Resulta difícil entender por qué un tipo tan pudiente como Hagen obligó a aceptar condiciones tan duras a su esposa, que aparte de dar a luz a sus tres hijos fue ama de casa durante toda su vida en común, a la que en los últimos años también se habían unido varios nietos. Fundador de la boyante compañía energética Elkraft, presente en toda Escandinavia y con facturaciones anuales que rondan los 270 millones de euros, la fortuna personal del empresario, que también se dedica a las inversiones inmobiliarias, ascendía en 2019 a 170 millones de euros, lo cual, según la revista Kapital, le sitúa entre las 200 personas más ricas de Noruega.
Angela Dobrowolski y Josep Maria Mainat: Intento de asesinato con insulina
La Audiencia de Barcelona ha condenado a Angela Dobrowolski por intentar matar a su marido, el productor televisivo Josep Maria Mainat, suministrándole insulina. La sentencia, sin embargo, considera que “desistió” de su propósito y la condena no por un delito de tentativa de asesinato, sino de lesiones agravadas. La pena, en consecuencia, es menor: cuatro años y medio de cárcel.
La resolución considera probado que la noche del 23 de junio de 2020, mientras Mainat dormía en la casa familiar en Barcelona, la mujer le provocó una hipoglucemia (es diabético) que lo dejó en coma. Dobrowolski, sin embargo, llamó a los servicios de emergencias, lo que impidió que se consumara la muerte de uno de los creadores de Operación triunfo.
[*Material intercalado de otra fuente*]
-- ==== Sys2Proof/Machine/Core.lean ====
section
/-! DEFINITION. The machine behind the host's interface. -/

def Sys2Proof.core : Host.Core :=
  { State := Sys2Proof.Machine.State, Fault := Sys2Proof.Machine.Fault,
    Refusal := Sys2Proof.Machine.Refusal, step := Sys2Proof.Machine.step,
    reset := Sys2Proof.Machine.State.reset }
end

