-- ==== Sys2Proof/Laws/Exec.lean ====
section
/-! SUPPORT. What each shared operation and each command can do, said once: the inversion lemmas that claims about
`exec` cite. -/

namespace Sys2Proof.Machine

/-- The array after the probes of ADD with a given pair. -/
def addedBits (s : State) (h1 h2 : Word) : Memory :=
  (addLoop s.M (probeCount s.K) ({ s.work with H1 := h1, H2 := h2, I := 0, ACC := false }, s.BITS)).2

theorem mem_probeIndices (h1 h2 M : Word) (K : Word32) (j : Nat) :
    j ∈ probeIndices h1 h2 M K ↔ ∃ i < probeCount K, probeIndex h1 h2 M i = j := by
  simp [probeIndices, probeCount]

theorem read_addedBits (s : State) (h1 h2 : Word) (j : Nat) :
    (addedBits s h1 h2).read j = (s.BITS.read j || decide (j ∈ probeIndices h1 h2 s.M s.K)) := by
  simp only [addedBits, read_addLoop, mem_probeIndices]

theorem wf_addedBits (s : State) (h1 h2 : Word) (hM : s.M ≠ 0) (hb : Memory.wf s.M.toNat s.BITS) :
    Memory.wf s.M.toNat (addedBits s h1 h2) :=
  wf_addLoop _ _ _ hM hb

/-- The array that the probes leave depends on the pair in `H1`, `H2` alone. -/
theorem addLoop_bits_congr (M : Word) (n : Nat) (x y : Work × Memory)
    (h1 : x.1.H1 = y.1.H1) (h2 : x.1.H2 = y.1.H2) (hb : x.2 = y.2) :
    (addLoop M n x).2 = (addLoop M n y).2 := by
  induction n generalizing x y with
  | zero => exact hb
  | succ n ih => exact ih _ _ (by simp [h1, h2]) (by simp [h2]) (by simp [h1, hb])

theorem addPair_eq (w : Work) (s : State) :
    addPair w s = whenDivisible s (.next (respond
      (.bool (decide (∃ j ∈ probeIndices w.H1 w.H2 s.M s.K, s.BITS.read j = false)))
      { s with BITS := addedBits s w.H1 w.H2 })) := by
  have hb : (addLoop s.M (probeCount s.K) ({ w with I := 0, ACC := false }, s.BITS)).2 = addedBits s w.H1 w.H2 :=
    addLoop_bits_congr _ _ _ _ rfl rfl rfl
  have ha : (addLoop s.M (probeCount s.K) ({ w with I := 0, ACC := false }, s.BITS)).1.ACC =
      decide (∃ j ∈ probeIndices w.H1 w.H2 s.M s.K, s.BITS.read j = false) := by
    rw [acc_addLoop, Bool.false_or, decide_eq_decide]
    simp [mem_probeIndices]
  simp only [addPair, hb, ha]

theorem testPair_eq (w : Work) (s : State) :
    testPair w s = whenDivisible s (.next (respond
      (.bool (decide (∀ j ∈ probeIndices w.H1 w.H2 s.M s.K, s.BITS.read j = true))) s)) := by
  have ha : (testLoop s.M s.BITS (probeCount s.K) { w with I := 0, ACC := true }).ACC =
      decide (∀ j ∈ probeIndices w.H1 w.H2 s.M s.K, s.BITS.read j = true) := by
    rw [acc_testLoop, Bool.true_and, decide_eq_decide]
    simp [mem_probeIndices]
  simp only [testPair, ha]

/-- ADDH and ADD at once: the pair `h` is the given one or the key's hash. -/
theorem execAddh_eq (h1 h2 : Word) (s : State) :
    execAddh h1 h2 s = whenConfigured s (whenDivisible s (.next (respond
      (.bool (decide (∃ j ∈ probeIndices h1 h2 s.M s.K, s.BITS.read j = false)))
      { s with BITS := addedBits s h1 h2 }))) := by
  unfold execAddh
  rw [addPair_eq]
  rfl

theorem execExistsh_eq (h1 h2 : Word) (s : State) :
    execExistsh h1 h2 s = whenConfigured s (whenDivisible s (.next (respond
      (.bool (decide (∀ j ∈ probeIndices h1 h2 s.M s.K, s.BITS.read j = true))) s))) := by
  unfold execExistsh
  rw [testPair_eq]
  rfl

/-- R115: ADD is ADDH of the key's hash. -/
theorem execAdd_eq (key : Key) (s : State) :
    execAdd key s = execAddh (mh3 mixConst key mixConst.DEFAULT_SEED false).1
      (mh3 mixConst key mixConst.DEFAULT_SEED false).2 s := by
  rw [execAddh_eq]
  unfold execAdd
  rw [addPair_eq, hashKey_H1, hashKey_H2]

/-- R116: EXISTS is EXISTSH of the key's hash. -/
theorem execExists_eq (key : Key) (s : State) :
    execExists key s = execExistsh (mh3 mixConst key mixConst.DEFAULT_SEED false).1
      (mh3 mixConst key mixConst.DEFAULT_SEED false).2 s := by
  rw [execExistsh_eq]
  unfold execExists
  rw [testPair_eq, hashKey_H1, hashKey_H2]

/-- R80: HASH answers with `mh3` in every state. -/
theorem execHash_eq (swap : Bool) (seed : Word32) (key : Key) (s : State) :
    execHash swap seed key s =
      .next (respond (.pair (mh3 mixConst key seed swap).1 (mh3 mixConst key seed swap).2) s) := by
  simp only [execHash, runMixer_H1, runMixer_H2]

/-- The pair a probing command walks with: its operands, or the hash of its key. -/
def pairOf : Instr → Option (Bool × Word × Word)
  | .config _ _ => none
  | .clear => none
  | .hash _ _ _ => none
  | .add key => some (true, mh3 mixConst key mixConst.DEFAULT_SEED false)
  | .existsKey key => some (false, mh3 mixConst key mixConst.DEFAULT_SEED false)
  | .addh h1 h2 => some (true, h1, h2)
  | .existsh h1 h2 => some (false, h1, h2)

/-- Everything one command can do, when it answers a next state. -/
theorem exec_cases {i : Instr} {s t : State} (h : exec i s = .next t) :
    (∃ e, t = raise e s) ∨
    (∃ size n, i = .config size n ∧ size ≠ 0 ∧ 0 < n.toInt ∧ ¬ s.mMax < size ∧
      t = respond .ok { s with M := size, K := n, BITS := Memory.allFalse }) ∨
    (i = .clear ∧ s.K ≠ 0 ∧ t = respond .ok { s with BITS := Memory.allFalse }) ∨
    (∃ swap seed key, i = .hash swap seed key ∧
      t = respond (.pair (mh3 mixConst key seed swap).1 (mh3 mixConst key seed swap).2) s) ∨
    (∃ h1 h2, pairOf i = some (true, h1, h2) ∧ s.K ≠ 0 ∧ (0 < probeCount s.K → s.M ≠ 0) ∧
      t = respond (.bool (decide (∃ j ∈ probeIndices h1 h2 s.M s.K, s.BITS.read j = false)))
        { s with BITS := addedBits s h1 h2 }) ∨
    (∃ h1 h2, pairOf i = some (false, h1, h2) ∧ s.K ≠ 0 ∧ (0 < probeCount s.K → s.M ≠ 0) ∧
      t = respond (.bool (decide (∀ j ∈ probeIndices h1 h2 s.M s.K, s.BITS.read j = true))) s) := by
  cases i with
  | config size n =>
    simp only [exec, execConfig] at h
    split_ifs at h with h₁ h₂ <;> cases h
    · exact .inl ⟨_, rfl⟩
    · exact .inl ⟨_, rfl⟩
    · push Not at h₁
      exact .inr (.inl ⟨size, n, rfl, h₁.1, h₁.2, h₂, rfl⟩)
  | clear =>
    simp only [exec, execClear, whenConfigured] at h
    split_ifs at h with h₁ <;> cases h
    · exact .inl ⟨_, rfl⟩
    · exact .inr (.inr (.inl ⟨rfl, h₁, rfl⟩))
  | hash swap seed key =>
    simp only [exec, execHash_eq] at h
    cases h
    exact .inr (.inr (.inr (.inl ⟨swap, seed, key, rfl, rfl⟩)))
  | add key =>
    simp only [exec, execAdd_eq, execAddh_eq, whenConfigured, whenDivisible] at h
    split_ifs at h with h₁ h₂ <;> cases h
    · exact .inl ⟨_, rfl⟩
    · exact .inr (.inr (.inr (.inr (.inl ⟨_, _, rfl, h₁, fun hp hM => h₂ ⟨hp, hM⟩, rfl⟩))))
  | existsKey key =>
    simp only [exec, execExists_eq, execExistsh_eq, whenConfigured, whenDivisible] at h
    split_ifs at h with h₁ h₂ <;> cases h
    · exact .inl ⟨_, rfl⟩
    · exact .inr (.inr (.inr (.inr (.inr ⟨_, _, rfl, h₁, fun hp hM => h₂ ⟨hp, hM⟩, rfl⟩))))
  | addh h1 h2 =>
    simp only [exec, execAddh_eq, whenConfigured, whenDivisible] at h
    split_ifs at h with h₁ h₂ <;> cases h
    · exact .inl ⟨_, rfl⟩
    · exact .inr (.inr (.inr (.inr (.inl ⟨_, _, rfl, h₁, fun hp hM => h₂ ⟨hp, hM⟩, rfl⟩))))
  | existsh h1 h2 =>
    simp only [exec, execExistsh_eq, whenConfigured, whenDivisible] at h
    split_ifs at h with h₁ h₂ <;> cases h
    · exact .inl ⟨_, rfl⟩
    · exact .inr (.inr (.inr (.inr (.inr ⟨_, _, rfl, h₁, fun hp hM => h₂ ⟨hp, hM⟩, rfl⟩))))

end Sys2Proof.Machine
end

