/-- Settles O1: each format's packet decodes field by field, and a field's bytes read back the value they carry. -/
theorem decodeOfEncodeIsTheCommand : Obligations.DecodeOfEncodeIsTheCommand := by
  intro i hi
  cases i with
  | config size n =>
    have h := decode_config_fields (length_bytes64 size) (length_bytes32 n)
    rwa [le64_bytes64, ofNat_leNat_bytes32] at h
  | clear => rfl
  | hash swap seed key =>
    have h := decode_hash_fields swap (length_bytes32 seed) (length_leBytes 8 _) (leNat_leBytes_klen hi)
    rwa [ofNat_leNat_bytes32] at h
  | add key => exact decode_add_fields (length_leBytes 8 _) (leNat_leBytes_klen hi)
  | existsKey key => exact decode_existsKey_fields (length_leBytes 8 _) (leNat_leBytes_klen hi)
  | addh h1 h2 =>
    have h := decode_addh_fields (length_bytes64 h1) (length_bytes64 h2)
    rwa [le64_bytes64, le64_bytes64] at h
  | existsh h1 h2 =>
    have h := decode_existsh_fields (length_bytes64 h1) (length_bytes64 h2)
    rwa [le64_bytes64, le64_bytes64] at h

end Sys2Proof.Machine
end

section
/-! PROOFS. What the decoder accepts, and with what values (R53, R55); the response packets (R59). -/

namespace Sys2Proof.Machine

/-! ### Legal packets -/

theorem fits_klen_iff {p : Packet} (n off : Nat) :
    (n ≤ p.length ∧ p.length = n + leNat ((p.drop off).take 8)) ↔ p.length = n + (field64 p off).toNat := by
  rw [toNat_field64]
  omega

/-- R55: behind a defined opcode byte, a packet is legal when its length is the expected one. -/
theorem legalPacket_byte (op : Opcode) (rest : List Byte) :
    legalPacket (op.byte :: rest) = decide ((op.byte :: rest).length = op.format.expectedLength (op.byte :: rest)) := by
  cases op with
  | config => rfl
  | clear => rfl
  | hash swap => cases swap <;> exact decide_eq_decide.mpr (fits_klen_iff 13 5)
  | add => exact decide_eq_decide.mpr (fits_klen_iff 9 1)
  | existsKey => exact decide_eq_decide.mpr (fits_klen_iff 9 1)
  | addh => rfl
  | existsh => rfl

/-- R52: the list of opcode bytes in `legalPacket` is the decoder's. -/
theorem exists_byte_of_legalPacket {p : Packet} (h : legalPacket p = true) : ∃ op rest, p = Opcode.byte op :: rest := by
  cases p with
  | nil => cases h
  | cons b rest =>
    have hbyte {op : Opcode} (hb : b.toNat = op.byte.toNat) : ∃ op rest', b :: rest = Opcode.byte op :: rest' :=
      ⟨op, rest, by rw [BitVec.eq_of_toNat_eq hb]⟩
    simp only [legalPacket] at h
    split at h
    next hb => exact hbyte (op := .config) hb
    next hb => exact hbyte (op := .clear) hb
    next hb => exact hbyte (op := .hash false) hb
    next hb => exact hbyte (op := .hash true) hb
    next hb => exact hbyte (op := .add) hb
    next hb => exact hbyte (op := .existsKey) hb
    next hb => exact hbyte (op := .addh) hb
    next hb => exact hbyte (op := .existsh) hb
    next => cases h
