-- ==== Sys2Proof/Machine/AdpcmStep.lean ====
section
/-! DEFINITION. The ADPCM sample step (spec/41_adpcm.md R156 to R172), stage by stage. Every signal is a natural
number that holds a bit pattern of the stated width (R156); `% 2^n` is the rule's `& (2^n − 1)`. No stage reads a
register that this step has written: all registers are written together by `commit` (R172, R330). -/

namespace Sys2Proof.Machine

/-! ### Stage 1: step size (R159) -/

/-- `AL` of R159. -/
def speedLimit (ap : Nat) : Nat := if ap ≥ 256 then 64 else ap >>> 2

/-- `Y` of R159. -/
def stepSize (ap yu yl : Nat) : Nat :=
  let al := speedLimit ap
  let dif := (yu + 16384 - (yl >>> 6)) % 16384
  let difs := dif >>> 13
  let difm := if difs = 1 then (16384 - dif) % 8192 else dif
  let prodm := (difm * al) >>> 6
  let prod := if difs = 1 then (16384 - prodm) % 16384 else prodm
  ((yl >>> 6) + prod) % 8192

/-! ### Stage 2: signal estimate (R160, R161) -/

/-- `FMULT(An, SRn)` of R160. -/
def fmult (an srn : Nat) : Nat :=
  let ans := an >>> 15
  let anmag := if ans = 1 then (16384 - (an >>> 2)) % 8192 else an >>> 2
  let anexp := bitlen anmag
  let anmant := if anmag = 0 then 32 else (anmag <<< 6) >>> anexp
  let srns := srn >>> 10
  let srnexp := (srn >>> 6) % 16
  let srnmant := srn % 64
  let wans := srns ^^^ ans
  let wanexp := srnexp + anexp
  let wanmant := (srnmant * anmant + 48) >>> 4
  let wanmag := if wanexp ≤ 26 then (wanmant <<< 7) >>> (26 - wanexp) else ((wanmant <<< 7) <<< (wanexp - 26)) % 32768
  if wans = 1 then (65536 - wanmag) % 65536 else wanmag

/-- `SEZI` of R161. -/
def zeroEstimate (a : Adp) : Nat :=
  (fmult a.b.x1.toNat a.dq.x1.toNat + fmult a.b.x2.toNat a.dq.x2.toNat + fmult a.b.x3.toNat a.dq.x3.toNat +
    fmult a.b.x4.toNat a.dq.x4.toNat + fmult a.b.x5.toNat a.dq.x5.toNat + fmult a.b.x6.toNat a.dq.x6.toNat) % 65536

/-- `SEI` of R161. -/
def fullEstimate (a : Adp) : Nat :=
  (zeroEstimate a + fmult a.a2.toNat a.sr2.toNat + fmult a.a1.toNat a.sr1.toNat) % 65536

/-- A 15-bit two's-complement pattern extended to 16 bits (`SEX` of R162 and R165, `SEZX` of R165). -/
def extend15 (v : Nat) : Nat := if v >>> 14 = 1 then 32768 + v else v

/-! ### Stage 3, encode only: the code (R162, R163) -/

/-- `D` of R162. -/
def difference (sl : Int) (se : Nat) : Nat := (truncN 16 sl + 65536 - extend15 se) % 65536

/-- `DLN` of R162 as the signed number `dln`. -/
def logDifference (d y : Nat) : Int :=
  let dqm := if d >>> 15 = 1 then (65536 - d) % 32768 else d
  let exp := bitlen dqm - 1
  let mant := ((dqm <<< 7) >>> exp) % 128
  let dl := (exp <<< 7) + mant
  let dln := (dl + 4096 - (y >>> 2)) % 4096
  if dln ≥ 2048 then (dln : Int) - 4096 else dln

/-- The quantizer of R163. -/
def quantize (w : CodeWidth) (ds : Nat) (dln : Int) : Nat :=
  let k := ((qTab w).filter fun t => decide (t ≤ dln)).length
  let top := 2 ^ w.bits - 1
  match w with
  | .w2 => if ds = 1 then 3 - k else k
  | _ => if ds = 1 then top - k else if k = 0 then top else k

/-! ### Stage 4: inverse quantizer and reconstructed signal (R164, R165) -/

/-- `DQMAG` of R164. The shift by `14 − DEX` with `DEX = 15` is a left shift by 1 (R178). -/
def differenceMagnitude (w : CodeWidth) (code y : Nat) : Nat :=
  let dqln := truncN 12 ((dqlnTab w).getD (magnitudeIndex w code) 0)
  let dql := (dqln + (y >>> 2)) % 4096
  let dls := dql >>> 11
  let dex := (dql >>> 7) % 16
  let dmn := dql % 128
  let dqt := 128 + dmn
  if dls = 1 then 0 else if dex ≤ 14 then (dqt <<< 7) >>> (14 - dex) else (dqt <<< 7) <<< (dex - 14)

/-- `DQI` of R165. -/
def signedDifference (dqs dqmag : Nat) : Nat := if dqs = 1 then (65536 - dqmag) % 65536 else dqmag

/-! ### Stage 6: predictor update (R167 to R169) -/

/-- `FA1` of R167. -/
def limitedA1 (a1 : Nat) : Nat :=
  if a1 >>> 15 = 0 then (if a1 ≤ 8191 then a1 <<< 2 else 8191 <<< 2)
  else (if a1 ≥ 57345 then (a1 <<< 2) % 131072 else 24577 <<< 2)

/-- `A2P` of R167. -/
def nextA2 (a1 a2 pk0 pk1 pk2 sigpk : Nat) : Nat :=
  let pks1 := pk0 ^^^ pk1
  let pks2 := pk0 ^^^ pk2
  let uga2a := if pks2 = 1 then 114688 else 16384
  let fa1 := limitedA1 a1
  let fa := if pks1 = 1 then fa1 else (131072 - fa1) % 131072
  let uga2b := (uga2a + fa) % 131072
  let uga2s := uga2b >>> 16
  let uga2 := if sigpk = 1 then 0 else if uga2s = 1 then (uga2b >>> 7) + 64512 else uga2b >>> 7
  let a2s := a2 >>> 15
  let ula2 := if a2s = 1 then (65536 - ((a2 >>> 7) + 65024)) % 65536 else (65536 - (a2 >>> 7)) % 65536
  let ua2 := (uga2 + ula2) % 65536
  let a2t := (a2 + ua2) % 65536
  if 32768 ≤ a2t ∧ a2t ≤ 53248 then 53248 else if 12288 ≤ a2t ∧ a2t ≤ 32767 then 12288 else a2t

/-- `A1P` of R168. -/
def nextA1 (a1 a2p pk0 pk1 sigpk : Nat) : Nat :=
  let pks1 := pk0 ^^^ pk1
  let uga1 := if sigpk = 1 then 0 else if pks1 = 1 then 65344 else 192
  let ula1 := if a1 >>> 15 = 1 then (65536 - ((a1 >>> 8) + 65280)) % 65536 else (65536 - (a1 >>> 8)) % 65536
  let a1t := (a1 + (uga1 + ula1) % 65536) % 65536
  let a1ul := (15360 + 65536 - a2p) % 65536
  let a1ll := (a2p + 65536 - 15360) % 65536
  if 32768 ≤ a1t ∧ a1t ≤ a1ll then a1ll else if a1ul ≤ a1t ∧ a1t ≤ 32767 then a1ul else a1t

/-- `BP[n]` of R169. -/
def nextB (w : CodeWidth) (dqs dqmag bn dqn : Nat) : Nat :=
  let dqns := dqn >>> 10
  let ugb := if dqmag = 0 then 0 else if dqs ^^^ dqns = 1 then 65408 else 128
  let sh := if w = .w5 then 9 else 8
  let fill := if w = .w5 then 65408 else 65280
  let ulb := if bn >>> 15 = 1 then (65536 - ((bn >>> sh) + fill)) % 65536 else (65536 - (bn >>> sh)) % 65536
  (bn + (ugb + ulb) % 65536) % 65536

/-- The 11-bit float word of a sign and a magnitude (R27; `DQ0` and `SR0` of R169). -/
def floatWord (sign mag : Nat) : Nat :=
  let exp := bitlen mag
  let mant := if mag = 0 then 32 else (mag <<< 6) >>> exp
  (sign <<< 10) + (exp <<< 6) + mant

/-- `SR0` of R169. -/
def floatSr (sr : Nat) : Nat :=
  let srs := sr >>> 15
  floatWord srs (if srs = 1 then (65536 - sr) % 32768 else sr)

/-! ### Stage 7: speed control and scale factor (R170, R171) -/

/-- `DMSP` of R170. -/
def nextDms (fi dms : Nat) : Nat :=
  let dif := ((fi <<< 9) + 8192 - dms) % 8192
  let difsx := if dif >>> 12 = 1 then (dif >>> 5) + 3840 else dif >>> 5
  (difsx + dms) % 4096

/-- `DMLP` of R170. -/
def nextDml (fi dml : Nat) : Nat :=
  let dif := ((fi <<< 11) + 32768 - dml) % 32768
  let difsx := if dif >>> 14 = 1 then (dif >>> 7) + 16128 else dif >>> 7
  (difsx + dml) % 16384

/-- `AX` of R170. -/
def speedUp (y dmsp dmlp tdp : Nat) : Nat :=
  let dif := ((dmsp <<< 2) + 32768 - dmlp) % 32768
  let difm := if dif >>> 14 = 1 then (32768 - dif) % 16384 else dif
  let dthr := dmlp >>> 3
  if y ≥ 1536 ∧ difm < dthr ∧ tdp = 0 then 0 else 1

/-- `APP` of R170. -/
def nextAp (ax ap : Nat) : Nat :=
  let dif := ((ax <<< 9) + 2048 - ap) % 2048
  let difsx := if dif >>> 10 = 1 then (dif >>> 4) + 896 else dif >>> 4
  (difsx + ap) % 1024

/-- `YUP` of R171. -/
def nextYu (wi : Int) (y : Nat) : Nat :=
  let dif := truncN 17 (wi * 32 + 131072 - y)
  let difsx := if dif >>> 16 = 1 then (dif >>> 5) + 4096 else dif >>> 5
  let yut := (y + difsx) % 8192
  let geul := ((yut + 11264) % 16384) >>> 13
  let gell := ((yut + 15840) % 16384) >>> 13
  if gell = 1 then 544 else if geul = 0 then 5120 else yut

/-- `YLP` of R171. -/
def nextYl (yup yl : Nat) : Nat :=
  let dif := (yup + ((1048576 - yl) >>> 6)) % 16384
  let difsx := if dif >>> 13 = 1 then dif + 507904 else dif
  (yl + difsx) % 524288

/-! ### The whole step (R157) -/

/-- The signals of a step that the code and the registers before it give (stages 1, 2, 4 and 5). -/
structure Signals where
  y     : Nat
  code  : Nat
  dqs   : Nat
  mi    : Nat
  dqmag : Nat
  sr    : Nat
  pk0   : Nat
  sigpk : Nat
  tr    : Bool
deriving DecidableEq, Repr

/-- `Y`, stage 1 for an instance. -/
def Adp.stepY (a : Adp) : Nat := stepSize a.ap.toNat a.yu.toNat a.yl.toNat

/-- Stage 3 in encode mode (R162, R163): the code for the 14-bit input `sl`. -/
def Adp.encodeCode (a : Adp) (sl : Int) : Nat :=
  let d := difference sl (fullEstimate a >>> 1)
  quantize a.w (d >>> 15) (logDifference d a.stepY)

/-- Stages 1, 2, 4 and 5 for a code (R159 to R161, R164 to R166). -/
def Adp.signals (a : Adp) (code : Nat) : Signals :=
  let y := a.stepY
  let dqs := adpcmSign a.w code
  let dqmag := differenceMagnitude a.w code y
  let dqi := signedDifference dqs dqmag
  let dqsez := (dqi + extend15 (zeroEstimate a >>> 1)) % 65536
  { y := y
    code := code
    dqs := dqs
    mi := magnitudeIndex a.w code
    dqmag := dqmag
    sr := (dqi + extend15 (fullEstimate a >>> 1)) % 65536
    pk0 := signPk dqsez
    sigpk := sigPk dqsez
    tr := transition dqmag a.yl.toNat a.td.toNat }

/-- Stages 6 and 7 and the commit (R167 to R172): every register but `W`, from the registers before the step. -/
def Adp.commit (a : Adp) (g : Signals) : Adp :=
  let a2p := nextA2 a.a1.toNat a.a2.toNat g.pk0 a.pk1.toNat a.pk2.toNat g.sigpk
  let a1p := nextA1 a.a1.toNat a2p g.pk0 a.pk1.toNat g.sigpk
  let bp (bn : BitVec 16) (dqn : BitVec 11) : BitVec 16 :=
    if g.tr then 0 else BitVec.ofNat 16 (nextB a.w g.dqs g.dqmag bn.toNat dqn.toNat)
  let tdp := toneDetected a2p
  let fi := (fTab a.w).getD g.mi 0
  let dmsp := nextDms fi a.dms.toNat
  let dmlp := nextDml fi a.dml.toNat
  let app := nextAp (speedUp g.y dmsp dmlp tdp) a.ap.toNat
  let yup := nextYu ((wTab a.w).getD g.mi 0) g.y
  { w := a.w
    a1 := if g.tr then 0 else BitVec.ofNat 16 a1p
    a2 := if g.tr then 0 else BitVec.ofNat 16 a2p
    b := ⟨bp a.b.x1 a.dq.x1, bp a.b.x2 a.dq.x2, bp a.b.x3 a.dq.x3, bp a.b.x4 a.dq.x4, bp a.b.x5 a.dq.x5,
      bp a.b.x6 a.dq.x6⟩
    dq := ⟨BitVec.ofNat 11 (floatWord g.dqs g.dqmag), a.dq.x1, a.dq.x2, a.dq.x3, a.dq.x4, a.dq.x5⟩
    sr1 := BitVec.ofNat 11 (floatSr g.sr)
    sr2 := a.sr1
    yl := BitVec.ofNat 19 (nextYl yup a.yl.toNat)
    yu := BitVec.ofNat 13 yup
    dms := BitVec.ofNat 12 dmsp
    dml := BitVec.ofNat 14 dmlp
    ap := if g.tr then 256 else BitVec.ofNat 10 app
    td := if g.tr then 0 else BitVec.ofNat 1 tdp
    pk1 := BitVec.ofNat 1 g.pk0
    pk2 := a.pk1 }

/-- How the one machine of R150 is used: with the code computed from an input, or with the code given. -/
inductive StepInput where
  | enc (sl : Int)
  | dec (code : Nat)
deriving DecidableEq, Repr

/-- The code of a step (R163): computed, or the low `W` bits of the one given. -/
def Adp.codeOf (a : Adp) : StepInput → Nat
  | .enc sl => a.encodeCode sl
  | .dec code => code % 2 ^ a.w.bits

/-- `STEP(i, mode, v) -> (I, SR)` (R157): the registers after the step, the code and the reconstructed signal. -/
def Adp.step (a : Adp) (v : StepInput) : Adp × Nat × Nat :=
  let g := a.signals (a.codeOf v)
  (a.commit g, g.code, g.sr)

end Sys2Proof.Machine
end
Dobrowolski “eligió una forma muy sofisticada de matar a su esposo como fue la inyección de insulina” pese a que sabía perfectamente que padece diabetes tipo 2 y que su marido no se trata con esa sustancia. La dosis suministrada “pudo ser alta” y tenía “capacidad” para provocarle una hipoglucemia grave que derivara en un coma e incluso causarle daños neuronales e irreversibles e incluso la muerte. La mujer “conocía ese efecto” no solo por los años de relación sino por sus estudios de medicina. Y engañó a su esposo cuando, a medianoche, le dijo que le estaba inyectando hormona del crecimiento y otro producto (Saxenda) para adelgazar. “Inferimos el ánimo homicida”, agrega la resolución, que insiste en que “el comportamiento de la acusada evidenció que actuó con dolo directo de matar”.
Si la mujer de Mainat se ha librado de una condena de asesinato fue por lo que hizo después, según ha quedado también acreditado en la sentencia. Tras comprobar que entraba en una hipoglucemia grave, Dobrowolski “llamó a los servicios de emergencia”. El rápido suministro de medicamentos (glucosa) permitió revertir el coma en el que se encontraba, lo que “evitó su muerte” y permitió su completa recuperación. “La acusada desistió voluntariamente de su acción homicida”, lo que evita su condena por ese delito.
Fernando González de Castejón: Un marqués con un historial de violencia
El hallazgo de tres cadáveres tiroteados en un piso de la calle Serrano de Madrid sorprendió por igual a policías y vecinos, pero no a los familiares de las víctimas. En el salón yacían una mujer de 70 años y un hombre de 53; ella era una amiga que se quedaba a dormir de vez en cuando, él, Fernando González de Castejón, El Marqués. En la cocina estaba la tercera muerta, Gemma Jiménez (44), esposa del aristócrata, con un disparo en la cabeza.
El historial del noble -grande de España, conde de Atarés y marqués de Perijá- con la justicia siempre ha estado relacionado con las mujeres, en concreto con aquellas a las que maltrataba. En 2009 fue denunciado por maltratar a su hermana y su madre y se le impuso una orden de alejamiento. Años más tarde, en 2018, la Policía actuó de oficio y lo detuvo por malos tratos a Gemma, la mujer a la que acabó matando, pero ella retiró la denuncia y volvieron a convivir.